As evidenced by the ubiquity of Americana in a country that formerly personified the endless want that runs wholly counter to what the US symbolizes, China ceased being “communist” long ago. The previous truth doesn’t mean that the country came to embrace US-style freedom overnight, but it does ridicule the popular narrative about China as a communist country. We know this because the world’s most valuable businesses (that would be American businesses) would never develop such a notable presence in a county that suffocated commercial achievement.

It’s all a reminder that at least up until now, the Chinese were in an economic sense very free. None of this is to excuse the country’s errors on the matter of personal freedom, but it does exist as an inconvenient truth for those eager to create the perception of modern China as a creation of the state and its finance.

More realistically, governments have no resources. This truth is an article of faith in conservative circles stateside, but it’s largely gone out the window on the matter of China. Desperate to describe China’s progress up until now as something less than it was, conservatives resorted to laughable claims that the communists planned the country’s economic renaissance, and that the US must do the same.
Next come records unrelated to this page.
@[simp] theorem returnDone_grd (s : State) :
    (returnDone s).grd = s.grd := by unfold returnDone; split <;> simp
@[simp] theorem returnDone_lmn (s : State) :
    (returnDone s).lmn = s.lmn := by unfold returnDone; split <;> simp
@[simp] theorem returnDone_sampling (s : State) :
    (returnDone s).sampling = s.sampling := by unfold returnDone; split <;> simp
@[simp] theorem returnDone_settings (s : State) :
    (returnDone s).settings = s.settings := by unfold returnDone; split <;> simp
@[simp] theorem returnDone_sto (s : State) :
    (returnDone s).sto = s.sto := by unfold returnDone; split <;> simp
@[simp] theorem returnDone_pending (s : State) :
    (returnDone s).pending = s.pending := by unfold returnDone; split <;> simp
@[simp] theorem returnDone_freeReads (s : State) :
    (returnDone s).freeReads = s.freeReads := by unfold returnDone; split <;> simp

@[simp] theorem enterReturn_grd (s : State) :
    (enterReturn s).grd = s.grd := by unfold enterReturn; split <;> simp
@[simp] theorem enterReturn_lmn (s : State) :
    (enterReturn s).lmn = s.lmn := by unfold enterReturn; split <;> simp
@[simp] theorem enterReturn_sampling (s : State) :
    (enterReturn s).sampling = s.sampling := by unfold enterReturn; split <;> simp
@[simp] theorem enterReturn_settings (s : State) :
    (enterReturn s).settings = s.settings := by unfold enterReturn; split <;> simp
@[simp] theorem enterReturn_sto (s : State) :
    (enterReturn s).sto = s.sto := by unfold enterReturn; split <;> simp
@[simp] theorem enterReturn_pending (s : State) :
    (enterReturn s).pending = s.pending := by unfold enterReturn; split <;> simp
@[simp] theorem enterReturn_freeReads (s : State) :
    (enterReturn s).freeReads = s.freeReads := by unfold enterReturn; split <;> simp

@[simp] theorem releaseDone_grd (s : State) :
    (releaseDone s).grd = s.grd := by
  simp only [releaseDone]
  repeat' split
  all_goals simp
@[simp] theorem releaseDone_lmn (s : State) :
    (releaseDone s).lmn = s.lmn := by
  simp only [releaseDone]
  repeat' split
  all_goals simp
@[simp] theorem releaseDone_sampling (s : State) :
    (releaseDone s).sampling = s.sampling := by
  simp only [releaseDone]
  repeat' split
  all_goals simp
@[simp] theorem releaseDone_settings (s : State) :
    (releaseDone s).settings = s.settings := by
  simp only [releaseDone]
  repeat' split
  all_goals simp
@[simp] theorem releaseDone_sto (s : State) :
    (releaseDone s).sto = s.sto := by
  simp only [releaseDone]
  repeat' split
  all_goals simp
@[simp] theorem releaseDone_pending (s : State) :
    (releaseDone s).pending = s.pending := by
  simp only [releaseDone]
  repeat' split
  all_goals simp
@[simp] theorem releaseDone_freeReads (s : State) :
    (releaseDone s).freeReads = s.freeReads := by
  simp only [releaseDone]
  repeat' split
  all_goals simp

@[simp] theorem enterRelease_grd (s : State) :
    (enterRelease s).grd = s.grd := by unfold enterRelease; split <;> simp
@[simp] theorem enterRelease_lmn (s : State) :
    (enterRelease s).lmn = s.lmn := by unfold enterRelease; split <;> simp
@[simp] theorem enterRelease_sampling (s : State) :
    (enterRelease s).sampling = s.sampling := by unfold enterRelease; split <;> simp
@[simp] theorem enterRelease_settings (s : State) :
    (enterRelease s).settings = s.settings := by unfold enterRelease; split <;> simp
@[simp] theorem enterRelease_sto (s : State) :
    (enterRelease s).sto = s.sto := by unfold enterRelease; split <;> simp
@[simp] theorem enterRelease_pending (s : State) :
    (enterRelease s).pending = s.pending := by unfold enterRelease; split <;> simp
@[simp] theorem enterRelease_freeReads (s : State) :
    (enterRelease s).freeReads = s.freeReads := by unfold enterRelease; split <;> simp

@[simp] theorem markReversal_grd (s : State) : (markReversal s).grd = s.grd := rfl
@[simp] theorem markReversal_lmn (s : State) : (markReversal s).lmn = s.lmn := rfl
@[simp] theorem markReversal_sampling (s : State) : (markReversal s).sampling = s.sampling := rfl
@[simp] theorem markReversal_settings (s : State) : (markReversal s).settings = s.settings := rfl
@[simp] theorem markReversal_sto (s : State) : (markReversal s).sto = s.sto := rfl
@[simp] theorem markReversal_pending (s : State) : (markReversal s).pending = s.pending := rfl
@[simp] theorem markReversal_freeReads (s : State) : (markReversal s).freeReads = s.freeReads := rfl

@[simp] theorem enterReverseCarry_grd (s : State) : (enterReverseCarry s).grd = s.grd := rfl
@[simp] theorem enterReverseCarry_lmn (s : State) : (enterReverseCarry s).lmn = s.lmn := rfl
@[simp] theorem enterReverseCarry_sampling (s : State) : (enterReverseCarry s).sampling = s.sampling := rfl
@[simp] theorem enterReverseCarry_settings (s : State) : (enterReverseCarry s).settings = s.settings := rfl
@[simp] theorem enterReverseCarry_sto (s : State) : (enterReverseCarry s).sto = s.sto := rfl
@[simp] theorem enterReverseCarry_pending (s : State) : (enterReverseCarry s).pending = s.pending := rfl
@[simp] theorem enterReverseCarry_freeReads (s : State) :
    (enterReverseCarry s).freeReads = s.freeReads := rfl

@[simp] theorem enterCarry_grd (g : Gauge) (s : State) :
    (enterCarry g s).grd = s.grd := by unfold enterCarry; split <;> simp
@[simp] theorem enterCarry_lmn (g : Gauge) (s : State) :
    (enterCarry g s).lmn = s.lmn := by unfold enterCarry; split <;> simp
@[simp] theorem enterCarry_sampling (g : Gauge) (s : State) :
    (enterCarry g s).sampling = s.sampling := by unfold enterCarry; split <;> simp
@[simp] theorem enterCarry_settings (g : Gauge) (s : State) :
    (enterCarry g s).settings = s.settings := by unfold enterCarry; split <;> simp
@[simp] theorem enterCarry_sto (g : Gauge) (s : State) :
    (enterCarry g s).sto = s.sto := by unfold enterCarry; split <;> simp
@[simp] theorem enterCarry_pending (g : Gauge) (s : State) :
    (enterCarry g s).pending = s.pending := by unfold enterCarry; split <;> simp
@[simp] theorem enterCarry_freeReads (g : Gauge) (s : State) :
    (enterCarry g s).freeReads = s.freeReads := by unfold enterCarry; split <;> simp

@[simp] theorem carryDone_grd (g : Gauge) (s : State) :
    (carryDone g s).grd = s.grd := by unfold carryDone; split <;> simp
@[simp] theorem carryDone_lmn (g : Gauge) (s : State) :
    (carryDone g s).lmn = s.lmn := by unfold carryDone; split <;> simp
@[simp] theorem carryDone_sampling (g : Gauge) (s : State) :
    (carryDone g s).sampling = s.sampling := by unfold carryDone; split <;> simp
@[simp] theorem carryDone_settings (g : Gauge) (s : State) :
    (carryDone g s).settings = s.settings := by unfold carryDone; split <;> simp
@[simp] theorem carryDone_sto (g : Gauge) (s : State) :
    (carryDone g s).sto = s.sto := by unfold carryDone; split <;> simp
@[simp] theorem carryDone_pending (g : Gauge) (s : State) :
    (carryDone g s).pending = s.pending := by unfold carryDone; split <;> simp
@[simp] theorem carryDone_freeReads (g : Gauge) (s : State) :
    (carryDone g s).freeReads = s.freeReads := by unfold carryDone; split <;> simp

@[simp] theorem enterGrip_grd (g : Gauge) (s : State) :
    (enterGrip g s).grd = s.grd := by unfold enterGrip; split <;> simp
@[simp] theorem enterGrip_lmn (g : Gauge) (s : State) :
    (enterGrip g s).lmn = s.lmn := by unfold enterGrip; split <;> simp
@[simp] theorem enterGrip_sampling (g : Gauge) (s : State) :
    (enterGrip g s).sampling = s.sampling := by unfold enterGrip; split <;> simp
@[simp] theorem enterGrip_settings (g : Gauge) (s : State) :
    (enterGrip g s).settings = s.settings := by unfold enterGrip; split <;> simp
@[simp] theorem enterGrip_sto (g : Gauge) (s : State) :
    (enterGrip g s).sto = s.sto := by unfold enterGrip; split <;> simp
@[simp] theorem enterGrip_pending (g : Gauge) (s : State) :
    (enterGrip g s).pending = s.pending := by unfold enterGrip; split <;> simp
@[simp] theorem enterGrip_freeReads (g : Gauge) (s : State) :
    (enterGrip g s).freeReads = s.freeReads := by unfold enterGrip; split <;> simp

@[simp] theorem enterLift_grd (g : Gauge) (s : State) :
    (enterLift g s).grd = s.grd := by unfold enterLift; split <;> simp
@[simp] theorem enterLift_lmn (g : Gauge) (s : State) :
    (enterLift g s).lmn = s.lmn := by unfold enterLift; split <;> simp
@[simp] theorem enterLift_sampling (g : Gauge) (s : State) :
    (enterLift g s).sampling = s.sampling := by unfold enterLift; split <;> simp
@[simp] theorem enterLift_settings (g : Gauge) (s : State) :
    (enterLift g s).settings = s.settings := by unfold enterLift; split <;> simp
@[simp] theorem enterLift_sto (g : Gauge) (s : State) :
    (enterLift g s).sto = s.sto := by unfold enterLift; split <;> simp
@[simp] theorem enterLift_pending (g : Gauge) (s : State) :
    (enterLift g s).pending = s.pending := by unfold enterLift; split <;> simp
@[simp] theorem enterLift_freeReads (g : Gauge) (s : State) :
    (enterLift g s).freeReads = s.freeReads := by unfold enterLift; split <;> simp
As conservative scholar Nadia Schadlow disappointingly put it in a recent Wall Street Journal opinion piece, the US doesn’t measure up to China owing to its failure to mimic China’s “determination to separate key parts of its economy from ours while fostering dependencies that give Beijing coercive power.” Translated for those who need it, Schadlow and far too many other conservatives believe that state planning gave China global prominence, and it will continue to lift it vis-à-vis the US so long as political forces in the US don’t copy China with an eye on “recognizing that the U.S. needs to produce goods, tie trade policies to the well-being of the American people, and retain its competitive edge across key technologies.”

In other words, Schadlow imagines that China’s growth was born of industrial policy directed from the Commanding Heights, and that the US must do the same. How sad. How naïve.

That is so simply because governments are logically constrained by the known of commerce. By definition. We know this because actual commerce is regularly being pulled in all new directions by entrepreneurs feverishly taking us where we never imagined we needed to go. To then pretend as Schadlow does that China’s immense economic strides were planned by bureaucrats speaks to an impressive misunderstanding of how economies grow. Schadlow is basically calling for government types unable to see beyond the present to plan a future that will be defined by the present. Talk about a step backward.

Better yet, what Schadlow sadly supports is arguably what Xi is promising. While no sane person would imagine his goal is a blast to a brutal 1970s past, the sad fact that so many conservatives support industrial policy from Washington, DC signals just how realistic it might be that Xi will pursue something similar. The desire to centrally plan economic outcomes is popular among political types.

Which is why the Hang Seng correction was once again so bullish. It’s a reminder to politicians and pundits the world over that markets are much more powerful than politicians, and they’ll speak their mind in ways that shame those so foolish and so arrogant as to believe that prosperity can be planned. It’s a warning to Xi, but also a warning to conservatives who should know better, but who presently think that the answer to state planning is more state planning.